What are the most important letters key to Identifying a Typeface?

gregruffa's picture

I find certain letters help me identify a type face,
I generally look to the lowercase g, k, w those are my quick guide.
Is there a better key to identification? Got any thoughts?

Mark Simonson's picture

It's definitely possible to look to key letters or specific earmarks to help identify typefaces. This method is probably the most common. It's the basis for Rookledge's International Typefinder (1983). For me it's almost always an overall impression or "gestalt" that I look for. It's like recognizing a face of or a voice, the way you can recognize someone you know even if they are in disguise. The drawback of my method is I can't identify any typefaces I don't know. One thing I can say is "I" and "O" are almost no help at all. :-)

thranduil's picture

I agree with Mark. When you attain that kind of perception, sometimes you can identify a face just by its color. Like knowing exactly if Times New Roman is on the page. I don't know if anyone could identify a typeface mainly due to its proportion – that'd be amazing.

You can go with a, c, n, o, g, r, k, f. But mostly it's the italic that gives away the answer.

Stephen Coles's picture

a, g, e

Quincunx's picture

I think it differs per typeface.
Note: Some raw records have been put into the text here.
-- ==== Sys2Proof/Tests/Slice0.lean ====
section
/-! SUPPORT. Tests of one step each on small states, with expected values from 95_test_vectors.md (the
vector's name stands in the comment), the well-formedness smoke, a word of every constructor, and for
every obligation with hypotheses a witness that meets them. -/

namespace Sys2Proof.Tests

open Sys2Proof.Machine

/-! ## Helpers -/

/-- A state with some registers set. -/
def withRegs (s : State) : List (Nibble × Byte) → State
  | [] => s
  | (x, b) :: rest => withRegs (s.setV x b) rest

/-- A state with two bytes at its program counter. -/
def put (s : State) (hi lo : Byte) : State :=
  (s.memWrite s.pc.toNat hi).memWrite (s.pc.toNat + 1) lo

/-- A state with bytes from an address on. -/
def withMem (s : State) (a : Nat) (bs : List Byte) : State := s.writeBytes a bs

/-- A state with some keys pressed. -/
def withKeys (s : State) (ks : List Nat) : State :=
  s.setKeys (Vector.ofFn fun j : Fin 16 => decide (j.val ∈ ks))

/-- A state with some pixels on. -/
def withLit (s : State) : List (Fin 64 × Fin 32) → State
  | [] => s
  | (cx, cy) :: rest => withLit (s.setFb (s.fb.setPixel cx cy true)) rest

/-- What a step's next state shows, if it answers one. -/
def see {α : Type} (s : State) (f : State → α) : Option α :=
  match step s with
  | .next t => some (f t)
  | _ => none

/-- The fault a step answers, if it does. -/
def stop (s : State) : Option Fault :=
  match step s with
  | .fault f => some f
  | _ => none

/-- The reset state (R36). -/
abbrev s0 : State := State.reset

/-! ## Well-formedness: an ill-formed word for each check, refused -/

theorem test_legal_refuses_system : legalWord 0x0000#16 = false := by decide      -- EN3
theorem test_legal_refuses_alu : legalWord 0x8018#16 = false := by decide         -- AL33
theorem test_legal_refuses_keypad : legalWord 0xE19F#16 = false := by decide      -- CT30
theorem test_legal_refuses_misc : legalWord 0xF1FF#16 = false := by decide        -- MS27
theorem test_canonical_refuses_skip : canonicalWord 0x512F#16 = false := by decide    -- R80
theorem test_canonical_refuses_shift : canonicalWord 0x82A6#16 = false := by decide   -- R80
theorem test_wellFormed_refuses :
    [0x00E1#16, 0x00EF#16, 0x01E0#16, 0x9127#16, 0x82AE#16].map wellFormedWord =
      [false, false, false, false, false] := by decide   -- EN3, CT20, R80
theorem test_wellFormed_accepts :
    [0x00E0#16, 0x5120#16, 0x8206#16, 0xD12F#16].map wellFormedWord =
      [true, true, true, true] := by decide

/-! ## Decoding: a word of each constructor, written out from R78 -/

theorem test_decode_flow :
    decode 0x00E0#16 = .ok .cls ∧ decode 0x00EE#16 = .ok .ret ∧
    decode 0x1234#16 = .ok (.jp 0x234#12) ∧ decode 0x2300#16 = .ok (.call 0x300#12) ∧
    decode 0x3005#16 = .ok (.seImm 0x0#4 0x05#8) ∧ decode 0x4A06#16 = .ok (.sneImm 0xA#4 0x06#8) ∧
    decode 0x512F#16 = .ok (.seReg 0x1#4 0x2#4) ∧ decode 0x9127#16 = .ok (.sneReg 0x1#4 0x2#4) ∧
    decode 0xBFFF#16 = .ok (.jpV0 0xFFF#12) ∧ decode 0xE39E#16 = .ok (.skp 0x3#4) ∧
    decode 0xE3A1#16 = .ok (.sknp 0x3#4) := by decide
theorem test_decode_immediate :
    decode 0x6FAB#16 = .ok (.ldImm 0xF#4 0xAB#8) ∧ decode 0x7003#16 = .ok (.addImm 0x0#4 0x03#8) ∧
    decode 0xA2F0#16 = .ok (.ldI 0x2F0#12) ∧ decode 0xC10F#16 = .ok (.rnd 0x1#4 0x0F#8) ∧
    decode 0xD12F#16 = .ok (.drw 0x1#4 0x2#4 0xF#4) := by decide
theorem test_decode_alu :
    decode 0x8120#16 = .ok (.ldReg 0x1#4 0x2#4) ∧ decode 0x8121#16 = .ok (.orReg 0x1#4 0x2#4) ∧
    decode 0x8122#16 = .ok (.andReg 0x1#4 0x2#4) ∧ decode 0x8123#16 = .ok (.xorReg 0x1#4 0x2#4) ∧
    decode 0x8124#16 = .ok (.addReg 0x1#4 0x2#4) ∧ decode 0x8125#16 = .ok (.sub 0x1#4 0x2#4) ∧
    decode 0x82A6#16 = .ok (.shr 0x2#4) ∧ decode 0x8127#16 = .ok (.subn 0x1#4 0x2#4) ∧
    decode 0x82AE#16 = .ok (.shl 0x2#4) := by decide
theorem test_decode_misc :
    decode 0xF307#16 = .ok (.ldFromDt 0x3#4) ∧ decode 0xF40A#16 = .ok (.ldKey 0x4#4) ∧
    decode 0xF015#16 = .ok (.ldToDt 0x0#4) ∧ decode 0xF518#16 = .ok (.ldToSt 0x5#4) ∧
    decode 0xF11E#16 = .ok (.addI 0x1#4) ∧ decode 0xF029#16 = .ok (.ldFont 0x0#4) ∧
    decode 0xFC33#16 = .ok (.bcd 0xC#4) ∧ decode 0xF255#16 = .ok (.store 0x2#4) ∧
    decode 0xFE65#16 = .ok (.load 0xE#4) := by decide
theorem test_encode_words :
    encode (.drw 0x1#4 0x2#4 0xF#4) = 0xD12F#16 ∧ encode (.jp 0x234#12) = 0x1234#16 ∧
    encode (.shr 0x2#4) = 0x8206#16 ∧ encode (.sneReg 0x1#4 0x2#4) = 0x9120#16 ∧
    encode (.load 0xE#4) = 0xFE65#16 ∧ encode (.ldImm 0xF#4 0xAB#8) = 0x6FAB#16 := by decide
theorem test_fields :   -- S1
    opField 0xD12F#16 = 0xD#4 ∧ xField 0xD12F#16 = 0x1#4 ∧ yField 0xD12F#16 = 0x2#4 ∧
    nField 0xD12F#16 = 0xF#4 ∧ kkField 0xD12F#16 = 0x2F#8 ∧ nnnField 0xD12F#16 = 0x12F#12 := by decide
theorem test_decode_bytes :   -- R50: the byte at the lower address is the high one
    decodeBytes [0xA2#8, 0xF0#8, 0x12#8] = .ok (.ldI 0x2F0#12, [0x12#8]) ∧
    decodeBytes [0xA2#8] = .error .truncated := by decide
theorem test_decodeTableWord :
    decodeTableWord 16 0xA2F0 = some (.ldI 0x2F0#12) ∧ decodeTableWord 16 0x8018 = none := by decide
theorem test_withFetchWord : see (s0.withFetchWord 16 0xA2F0) (·.index) = some 0x02F0#16 := by decide

/-! ## Family 0x8 -/

theorem test_add_carry :   -- S10, AL1
    see (put (withRegs s0 [(0, 250), (1, 10)]) 0x80#8 0x14#8)
      (fun t => (t.v 0, t.v 1, t.v 15, t.pc)) = some (4#8, 10#8, 1#8, 0x202#16) := by decide
theorem test_add_into_flag :   -- AL6
    see (put (withRegs s0 [(15, 200), (1, 100)]) 0x8F#8 0x14#8)
      (fun t => (t.v 1, t.v 15)) = some (100#8, 1#8) := by decide
theorem test_sub_wraps :   -- AL9
    see (put (withRegs s0 [(0, 5), (1, 10), (15, 1)]) 0x80#8 0x15#8)
      (fun t => (t.v 0, t.v 15)) = some (0xFB#8, 0#8) := by decide
theorem test_sub_equal :   -- AL10
    see (put (withRegs s0 [(0, 7), (1, 7), (15, 1)]) 0x80#8 0x15#8)
      (fun t => (t.v 0, t.v 15)) = some (0#8, 0#8) := by decide
theorem test_subn :   -- AL13
    see (put (withRegs s0 [(0, 3), (1, 10)]) 0x80#8 0x17#8)
      (fun t => (t.v 0, t.v 15)) = some (7#8, 1#8) := by decide
theorem test_subn_wraps :   -- AL14
    see (put (withRegs s0 [(0, 10), (1, 3)]) 0x80#8 0x17#8)
      (fun t => (t.v 0, t.v 15)) = some (0xF9#8, 0#8) := by decide
theorem test_shr :   -- AL17
    see (put (withRegs s0 [(2, 0xFF)]) 0x82#8 0x06#8)
      (fun t => (t.v 2, t.v 15)) = some (0x7F#8, 1#8) := by decide
theorem test_shr_ignores_y :   -- AL19
    see (put (withRegs s0 [(2, 4), (10, 0xFF)]) 0x82#8 0xA6#8)
      (fun t => (t.v 2, t.v 10, t.v 15)) = some (2#8, 0xFF#8, 0#8) := by decide
theorem test_shl :   -- AL21
    see (put (withRegs s0 [(2, 0x81)]) 0x82#8 0x0E#8)
      (fun t => (t.v 2, t.v 15)) = some (2#8, 1#8) := by decide
theorem test_shl_flag_register :   -- AL25
    see (put (withRegs s0 [(15, 0x80)]) 0x8F#8 0x0E#8) (·.v 15) = some 1#8 := by decide
theorem test_or :   -- AL27
    see (put (withRegs s0 [(0, 0xF0), (1, 0x0F), (15, 1)]) 0x80#8 0x11#8)
      (fun t => (t.v 0, t.v 15)) = some (0xFF#8, 1#8) := by decide
theorem test_and :   -- AL28
    see (put (withRegs s0 [(0, 0xF0), (1, 0x3C)]) 0x80#8 0x12#8) (·.v 0) = some 0x30#8 := by decide
theorem test_xor :   -- AL29
    see (put (withRegs s0 [(0, 0xF0), (1, 0x3C)]) 0x80#8 0x13#8) (·.v 0) = some 0xCC#8 := by decide
theorem test_ld_reg :   -- AL31
    see (put (withRegs s0 [(1, 0x2A)]) 0x80#8 0x10#8) (fun t => (t.v 0, t.v 1)) =
      some (0x2A#8, 0x2A#8) := by decide

/-! ## Immediates, index, random -/

theorem test_ld_imm :   -- IM2
    see (put s0 0x6F#8 0xAB#8) (fun t => (t.v 15, t.pc)) = some (0xAB#8, 0x202#16) := by decide
theorem test_ld_imm_at_top :   -- CT23
    see (put (s0.setPc 0xFFE) 0x60#8 0x01#8) (fun t => (t.v 0, t.pc)) = some (1#8, 0#16) := by decide
theorem test_add_imm_wraps :   -- IM4
    see (put (withRegs s0 [(0, 255)]) 0x70#8 0x01#8) (fun t => (t.v 0, t.v 15)) =
      some (0#8, 0#8) := by decide
theorem test_ld_i :   -- IM5
    see (put (s0.setIndex 0xFFFF#16) 0xA2#8 0xF0#8) (·.index) = some 0x02F0#16 := by decide
theorem test_rnd_mask :   -- IM6
    see (put (s0.supplyRandom 0xB7#8) 0xC1#8 0x0F#8)
      (fun t => (t.v 1, t.randomIn, t.randomCount)) = some (0x07#8, [], 1) := by decide
theorem test_rnd_zero_mask :   -- IM7, with no byte queued: whatever the stream gives
    ∃ t, step (put (withRegs s0 [(1, 9)]) 0xC1#8 0x00#8) = .next t ∧ t.v 1 = 0#8 :=
  ⟨_, rfl, BitVec.and_zero⟩
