/-- What the parse of a Code 3 packet with a header comes to, in either layout: an error before the frames, the
frames of the whole rest, or those of the region before the padding. -/
theorem parseCode3_cases (strict : Bool) (t h : Byte) (rest : List Byte) (toc : TocInfo) :
    (∃ e, ∀ layout, parseCode3 layout strict (t :: h :: rest) toc = noPadding toc (c3InfoOf h) ([], some e))
      ∨ (headerAccepted strict toc h ∧ (c3InfoOf h).pad = false)
      ∨ ∃ hdr data, headerAccepted strict toc h ∧ (c3InfoOf h).pad = true
        ∧ padChain (t :: h :: rest).length rest 0 0 = some (hdr, data)
        ∧ 2 + hdr + data ≤ (t :: h :: rest).length := by
  by_cases hacc : headerAccepted strict toc h
  · cases hpad : (c3InfoOf h).pad with
    | false => exact .inr (.inl ⟨hacc, rfl⟩)
    | true =>
      cases hchain : padChain (t :: h :: rest).length rest 0 0 with
      | none => exact .inl ⟨_, fun _ => parseCode3_overflow hacc hpad hchain⟩
      | some r =>
        have hfits := padChain_some hchain
        have hlen : 2 ≤ (t :: h :: rest).length := Nat.le_add_left ..
        exact .inr (.inr ⟨r.1, r.2, hacc, rfl, rfl, by omega⟩)
  · obtain ⟨rfl, hdur⟩ := not_headerAccepted hacc
    by_cases hm : (c3InfoOf h).m.toNat = 0
    · exact .inl ⟨_, fun _ => parseCode3_noAudio hm⟩
    · exact .inl ⟨_, fun _ => parseCode3_tooMuchAudio hm (hdur hm)⟩

theorem parseCode3_c3Info (layout : VbrLayout) (strict : Bool) (t h : Byte) (rest : List Byte) (toc : TocInfo) :
    (parseCode3 layout strict (t :: h :: rest) toc).c3Info = c3InfoOf h := by
  obtain ⟨e, he⟩ | ⟨hacc, hpad⟩ | ⟨hdr, data, hacc, hpad, hchain, -⟩ := parseCode3_cases strict t h rest toc
  · rw [he]
    rfl
  · rw [parseCode3_unpadded hacc hpad]
    rfl
  · rw [parseCode3_padded hacc hpad hchain]
    rfl

/-! ### The explicit frames of the interleaved layout -/

section Interleaved

variable {strict : Bool} {pkt : List Byte} {stop k pos v n : Nat}

theorem parseInterleaved_missing (h : lenDecode pkt pos stop = none) :
    parseInterleaved strict pkt stop (k + 1) pos = ([], some .packetTooSmall) := by
  simp only [parseInterleaved, h]

theorem parseInterleaved_runsPast (h : lenDecode pkt pos stop = some (v, n)) (hpast : stop < pos + n + v) :
    parseInterleaved strict pkt stop (k + 1) pos = ([], some .packetTooSmall) := by
  simp only [parseInterleaved, h, if_pos hpast]

theorem parseInterleaved_fits (h : lenDecode pkt pos stop = some (v, n)) (hfits : pos + n + v ≤ stop) :
    parseInterleaved strict pkt stop (k + 1) pos = (⟨word16 (pos + n), word16 v⟩ ::
      (parseInterleaved strict pkt stop k (pos + n + v)).1, (parseInterleaved strict pkt stop k (pos + n + v)).2) := by
  obtain ⟨-, hv, -⟩ := lenDecode_some h
  have hone : emitAll strict [(pos + n, v)] = ([⟨word16 (pos + n), word16 v⟩], none) := emitAll_explicit hv []
  simp only [parseInterleaved, h, if_neg (Nat.not_lt.mpr hfits), hone, List.singleton_append]

end Interleaved

/-! ### One equation for each Code -/

section Codes

variable {layout : VbrLayout} {strict : Bool} {b : Byte} {rest : List Byte}

theorem parse_code0 (hc : (tocInfoOf b).code = 0) : parse layout strict (b :: rest)
    = noPadding (tocInfoOf b) C3Info.zero (emitAll strict [(1, (b :: rest).length - 1)]) := by
  simp [parse, hc]

theorem parse_code1 (hc : (tocInfoOf b).code = 1) : parse layout strict (b :: rest)
    = noPadding (tocInfoOf b) C3Info.zero (parseCode1 strict (b :: rest).length) := by
  simp [parse, hc]

theorem parse_code2 (hc : (tocInfoOf b).code = 2) : parse layout strict (b :: rest)
    = noPadding (tocInfoOf b) C3Info.zero (parseCode2 strict (b :: rest)) := by
  simp [parse, hc]

theorem parse_code3 (hc : (tocInfoOf b).code = 3) :
    parse layout strict (b :: rest) = parseCode3 layout strict (b :: rest) (tocInfoOf b) := by
  simp [parse, hc]

end Codes

/-! ### The two VBR layouts -/

/-- For up to two frames the layouts read the same field and send the same frames (R171). -/
theorem parseC3Frames_layouts {strict vbr : Bool} {m : Nat} {pkt : List Byte} {pos stop : Nat} (hm : m ≤ 2)
    (hpos : pos ≤ stop) :
    parseC3Frames .interleaved strict vbr m pkt pos stop = parseC3Frames .grouped strict vbr m pkt pos stop := by
  cases vbr with
  | false => rfl
  | true =>
    obtain rfl | rfl | rfl : m = 0 ∨ m = 1 ∨ m = 2 := by omega
    · rfl
    · change emitAll strict [(pos, stop - pos)] = parseGrouped strict pkt stop 1 pos
      simp [parseGrouped, readLengths, groupedFrames, hpos]
    · change parseInterleaved strict pkt stop 1 pos = parseGrouped strict pkt stop 2 pos
      cases hlen : lenDecode pkt pos stop with
      | none => simp [parseInterleaved_missing hlen, parseGrouped, readLengths, hlen]
      | some r =>
        obtain ⟨v, n⟩ := r
        obtain ⟨-, hv, -⟩ := lenDecode_some hlen
        by_cases hpast : stop < pos + n + v
        · simp [parseInterleaved_runsPast hlen hpast, parseGrouped, readLengths, hlen, hpast]
        · rw [parseInterleaved_fits hlen (Nat.not_lt.mp hpast)]
          simp [parseInterleaved, parseGrouped, readLengths, groupedFrames, hlen, hpast, emitAll_explicit hv]

theorem parseCode3_layouts {strict : Bool} {t h : Byte} {rest : List Byte} {toc : TocInfo}
    (hm : (c3InfoOf h).m.toNat ≤ 2) :
    parseCode3 .interleaved strict (t :: h :: rest) toc = parseCode3 .grouped strict (t :: h :: rest) toc := by
  obtain ⟨e, he⟩ | ⟨hacc, hpad⟩ | ⟨hdr, data, hacc, hpad, hchain, hfits⟩ := parseCode3_cases strict t h rest toc
  · rw [he, he]
  · rw [parseCode3_unpadded hacc hpad, parseCode3_unpadded hacc hpad, parseC3Frames_layouts (pos := 2) hm (by simp)]
  · rw [parseCode3_padded hacc hpad hchain, parseCode3_padded hacc hpad hchain, parseC3Frames_layouts hm (by omega)]

/-- Settles O60: only the frames of Code 3 know the layout. -/
theorem layoutsAgreeUpToTwoFrames : Obligations.LayoutsAgreeUpToTwoFrames := by
  intro strict pkt hm
  cases pkt with
  | nil => rfl
  | cons b rest =>
    obtain hc | hc | hc | hc := code_cases (tocInfoOf b).code
    · rw [parse_code0 hc, parse_code0 hc]
    · rw [parse_code1 hc, parse_code1 hc]
    · rw [parse_code2 hc, parse_code2 hc]
    · rw [parse_code3 hc] at hm
      rw [parse_code3 hc, parse_code3 hc]
      cases rest with
      | nil => rfl
      | cons h rest =>
        rw [parseCode3_c3Info] at hm
        exact parseCode3_layouts hm

/-! ### Strict and lenient parses -/

section Lenient

/-- A run of Emits that strict mode accepts is the same in lenient mode. -/
theorem emitAll_lenient {l : List (Nat × Nat)} (h : (emitAll true l).2 = none) : emitAll false l = emitAll true l := by
  rw [emitAll_ok h, emitAll_of_fits fun _ _ => .inl rfl]

theorem parseCode1_lenient {len : Nat} (h : (parseCode1 true len).2 = none) :
    parseCode1 false len = parseCode1 true len := by
  unfold parseCode1 at h ⊢
  split at h
  · simp at h
  · rw [if_neg ‹_›, if_neg ‹_›, emitAll_lenient h]

theorem parseCode2_lenient {pkt : List Byte} (h : (parseCode2 true pkt).2 = none) :
    parseCode2 false pkt = parseCode2 true pkt := by
  unfold parseCode2 at h ⊢
  cases hlen : lenDecode pkt 1 pkt.length with
  | none => rfl
  | some r =>
    simp only [hlen] at h ⊢
    split at h
    · simp at h
    · rw [if_neg ‹_›, if_neg ‹_›, emitAll_lenient h]

theorem parseCbr_lenient {m pos stop : Nat} (h : (parseCbr true m pos stop).2 = none) :
    parseCbr false m pos stop = parseCbr true m pos stop := by
  unfold parseCbr at h ⊢
  split at h
  · simp at h
  · rw [if_neg ‹_›, if_neg ‹_›, emitAll_lenient h]

theorem parseInterleaved_lenient {pkt : List Byte} {stop k pos : Nat}
    (h : (parseInterleaved true pkt stop k pos).2 = none) :
    parseInterleaved false pkt stop k pos = parseInterleaved true pkt stop k pos := by
  induction k generalizing pos with
  | zero => exact emitAll_lenient h
  | succ k ih =>
    cases hlen : lenDecode pkt pos stop with
    | none => rw [parseInterleaved_missing hlen, parseInterleaved_missing hlen]
    | some r =>
      by_cases hpast : stop < pos + r.2 + r.1
      · rw [parseInterleaved_runsPast hlen hpast, parseInterleaved_runsPast hlen hpast]
      · have hfits := Nat.not_lt.mp hpast
        rw [parseInterleaved_fits hlen hfits] at h ⊢
        rw [parseInterleaved_fits hlen hfits, ih h]

theorem parseGrouped_lenient {pkt : List Byte} {stop m pos : Nat} (h : (parseGrouped true pkt stop m pos).2 = none) :
    parseGrouped false pkt stop m pos = parseGrouped true pkt stop m pos := by
  unfold parseGrouped at h ⊢
  cases hlens : readLengths pkt stop (m - 1) pos with
  | none => rfl
  | some r =>
    simp only [hlens] at h ⊢
    split at h
    · simp at h
    · rw [if_neg ‹_›, if_neg ‹_›, emitAll_lenient h]

theorem parseC3Frames_lenient {layout : VbrLayout} {vbr : Bool} {m pos stop : Nat} {pkt : List Byte}
    (h : (parseC3Frames layout true vbr m pkt pos stop).2 = none) :
    parseC3Frames layout false vbr m pkt pos stop = parseC3Frames layout true vbr m pkt pos stop := by
  unfold parseC3Frames at h ⊢
  split
  · rfl
  rw [if_neg ‹_›] at h
  cases vbr with
  | false => exact parseCbr_lenient h
  | true =>
    cases layout with
    | interleaved => exact parseInterleaved_lenient h
    | grouped => exact parseGrouped_lenient h

theorem parseCode3_lenient {layout : VbrLayout} {pkt : List Byte} {toc : TocInfo}
    (h : (parseCode3 layout true pkt toc).outcome = none) :
    parseCode3 layout false pkt toc = parseCode3 layout true pkt toc := by
  match pkt with
  | [] | [_] => rfl
  | t :: hb :: rest =>
    obtain ⟨e, he⟩ | ⟨hacc, hpad⟩ | ⟨hdr, data, hacc, hpad, hchain, -⟩ := parseCode3_cases true t hb rest toc
    · simp [he, noPadding] at h
    · rw [parseCode3_unpadded hacc hpad] at h ⊢
      rw [parseCode3_unpadded (.inl rfl) hpad, parseC3Frames_lenient h]
    · rw [parseCode3_padded hacc hpad hchain] at h ⊢
      rw [parseCode3_padded (.inl rfl) hpad hchain, parseC3Frames_lenient h]

theorem parse_lenient {layout : VbrLayout} {pkt : List Byte} (h : validPacket layout true pkt) :
    parse layout false pkt = parse layout true pkt := by
  cases pkt with
  | nil => rfl
  | cons b rest =>
    unfold validPacket at h
    obtain hc | hc | hc | hc := code_cases (tocInfoOf b).code
    · rw [parse_code0 hc] at h ⊢
      rw [parse_code0 hc, emitAll_lenient h]
    · rw [parse_code1 hc] at h ⊢
      rw [parse_code1 hc, parseCode1_lenient h]
    · rw [parse_code2 hc] at h ⊢
      rw [parse_code2 hc, parseCode2_lenient h]
    · rw [parse_code3 hc] at h ⊢
      rw [parse_code3 hc, parseCode3_lenient h]

end Lenient

/-- Settles O59: what strict mode accepts, lenient mode parses the same. -/
theorem strictIsAtLeastAsRestrictive : Obligations.StrictIsAtLeastAsRestrictive := by
  intro layout pkt
  refine ⟨mt fun hstrict => ?_, parse_lenient⟩
  rwa [validPacket, parse_lenient hstrict]

end Sys2Proof.Machine

/-! Round trip of the lengths (R175): the frames of a successful parse stand one after another in their region, and
region, length fields and frames add up. -/

namespace Sys2Proof.Machine

/-! ### Frames that fill a region -/

/-- The bytes of the length field that an explicit length took, where there are fields at all (R84). -/
def fieldWidth (fields : Bool) (n : Nat) : Nat := if fields then if n ≤ 251 then 1 else 2 else 0

/-- The frames `ds` and the length fields of all but the last fill the region `[pos, stop)`, frame after frame. -/
structure Fills (fields : Bool) (pos stop : Nat) (ds : List Desc) : Prop where
  total : stop = pos + (ds.dropLast.map fun d => fieldWidth fields d.len.toNat).sum + (ds.map fun d => d.len.toNat).sum
  inside : ∀ d ∈ ds, pos ≤ d.off.toNat ∧ d.off.toNat + d.len.toNat ≤ stop
  rising : ds.Pairwise fun d e => d.off.toNat + d.len.toNat ≤ e.off.toNat

/-- The last frame takes the rest of the region. -/
theorem Fills.last {pos stop : Nat} (fields : Bool) (hpos : pos ≤ stop) (hstop : stop ≤ 65535) :
    Fills fields pos stop [⟨word16 pos, word16 (stop - pos)⟩] := by
  have hoff : (word16 pos).toNat = pos := toNat_word16 (by omega)
  have hlen : (word16 (stop - pos)).toNat = stop - pos := toNat_word16 (by omega)
  exact ⟨by simp only [List.dropLast_singleton, List.map_nil, List.map_cons, List.sum_nil, List.sum_cons, hlen]; omega,
    by simp only [List.mem_singleton, forall_eq, hoff, hlen]; omega, List.pairwise_singleton ..⟩

/-- A frame in front, behind its own length field if there are fields. -/
theorem Fills.cons {fields : Bool} {pos w v stop : Nat} {ds : List Desc} (hw : w = fieldWidth fields v) (hne : ds ≠ [])
    (hstop : stop ≤ 65535) (h : Fills fields (pos + w + v) stop ds) :
    Fills fields pos stop (⟨word16 (pos + w), word16 v⟩ :: ds) := by
  obtain ⟨htotal, hinside, hrising⟩ := h
  have hoff : (word16 (pos + w)).toNat = pos + w := toNat_word16 (by omega)
  have hlen : (word16 v).toNat = v := toNat_word16 (by omega)
  refine ⟨?_, List.forall_mem_cons.mpr ⟨?_, fun d hd => ?_⟩, List.pairwise_cons.mpr ⟨fun d hd => ?_, hrising⟩⟩
  · rw [List.dropLast_cons_of_ne_nil hne]
    simp only [List.map_cons, List.sum_cons, hlen, ← hw]
    omega
  · rw [hoff, hlen]
    omega
  · have := hinside d hd
    omega
  · rw [hoff, hlen]
    exact (hinside d hd).1

theorem sum_fieldWidth_false (ds : List Desc) : (ds.map fun d => fieldWidth false d.len.toNat).sum = 0 := by
  simp [fieldWidth]

/-- Frames alone from `pos'` on, behind the length fields of `[pos, pos')`. -/
theorem Fills.behind_fields {pos pos' stop : Nat} {ds : List Desc} (h : Fills false pos' stop ds)
    (hpos : pos' = pos + (ds.dropLast.map fun d => fieldWidth true d.len.toNat).sum) : Fills true pos stop ds := by
  obtain ⟨htotal, hinside, hrising⟩ := h
  rw [sum_fieldWidth_false] at htotal
  refine ⟨by omega, fun d hd => ?_, hrising⟩
  have := hinside d hd
  omega

/-! ### The frames of each Code -/

/-- The descriptors of a list of frames. -/
def descs (l : List (Nat × Nat)) : List Desc := l.map fun p => ⟨word16 p.1, word16 p.2⟩

section Frames

variable {strict : Bool} {pkt : List Byte} {pos stop : Nat}

theorem lenDecode_width {p v n : Nat} (h : lenDecode pkt p stop = some (v, n)) : n = fieldWidth true v :=
  (lenDecode_some h).2.2

theorem cbrFrames_fill (f k pos : Nat) (h : pos + (k + 1) * f ≤ 65535) :
    Fills false pos (pos + (k + 1) * f) (descs (cbrFrames f (k + 1) pos)) := by
  induction k generalizing pos with
  | zero => simpa [cbrFrames, descs] using Fills.last (stop := pos + (0 + 1) * f) false (Nat.le_add_right ..) h
  | succ k ih =>
    have hend : pos + (k + 1 + 1) * f = pos + 0 + f + (k + 1) * f := by
      rw [Nat.succ_mul (k + 1)]
      omega
    rw [hend] at h ⊢
    exact .cons (w := 0) rfl (by simp [cbrFrames]) h (ih _ h)

theorem parseCbr_fills {m : Nat} (hm : m ≠ 0) (hpos : pos ≤ stop) (hstop : stop ≤ 65535)
    (hok : (parseCbr strict m pos stop).2 = none) : Fills false pos stop (parseCbr strict m pos stop).1 := by
  unfold parseCbr at hok ⊢
  split at hok
  · simp at hok
  rename_i hdvd
  rw [if_neg hdvd, emitAll_ok hok]
  obtain ⟨k, rfl⟩ := Nat.exists_eq_succ_of_ne_zero hm
  have hend : pos + (k + 1) * ((stop - pos) / (k + 1)) = stop := by
    rw [Nat.mul_div_cancel' (Nat.dvd_of_mod_eq_zero (not_not.mp hdvd))]
    omega
  have hfill := cbrFrames_fill ((stop - pos) / (k + 1)) k pos (hend.trans_le hstop)
  rwa [hend] at hfill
It depends on what letters characterise that specific typeface. But generally these will be letters like a, g, e, k, f, R, G, etc.

cuttlefish's picture

The lowercase g is certainly the most variable form from one typeface to another and probably gives the most clue to identification, but apart from stroke weight it can have very little relation to the rest of a typeface.

One lowercase h can look much like any other, but it has the detailed features of serifs and straight and arcing strokes that are replicated throughout much of the rest of the alphabet, and thus one can make a well reasoned guess at what the rest of a typeface might look like based on the h much more than you could with a g.

So, if one were to compare this to evidence gathering on a person, a g would be equivalent to a typeface's fingerprint, while the h would be like finding its skull.

eliason's picture

One lowercase h can look much like any other, but it has the detailed features of serifs and straight and arcing strokes that are replicated throughout much of the rest of the alphabet, and thus one can make a well reasoned guess at what the rest of a typeface might look like based on the h much more than you could with a g.

I've heard the same case made for 'R'. (stem, bowl, and diagonal)

Edward Long's picture

I find lowercase y is the first letter I look at. Very distinctive in Minion, Centaur, Bembo Italic, Bliss and Perpetua. After that I probably go to lowercase t, which is distinctive in Arial, Gill Sans, Helvetica, Palatino, Scala, Georgia and, again, Minion. Lowercase g gives away Goudy Old Style, Meta, Baskerville and Perpetua Italic. Capital R is quite good for distinguishing sans and also sticks out a long way in Bembo and Trajan.

While Times New Roman is "obvious", I struggle to find letters which give it away. Maybe the weird stress on the lowercase e or the not-very-italic-ness of the italic z.

sim's picture

If I had to choose only one letter, I'd say the a.

quadibloc's picture

@Edward Long:
While Times New Roman is "obvious", I struggle to find letters which give it away. Maybe the weird stress on the lowercase e or the not-very-italic-ness of the italic z.

The italic z is what's needed to distinguish the Monotype and Linotype versions of the typeface. I find that the uppercase L differentiates Times from many serif typefaces. Given what makes it "obvious", lowercase letters like b, that give away its x-height and its oblique stress, are perhaps the best bet; except for the capital Q, which it shares with some sizes of Caslon and several other typefaces, it indeed has no eccentric letter forms.

Stephen Coles's picture

I guess you two are only talking about serif typefaces?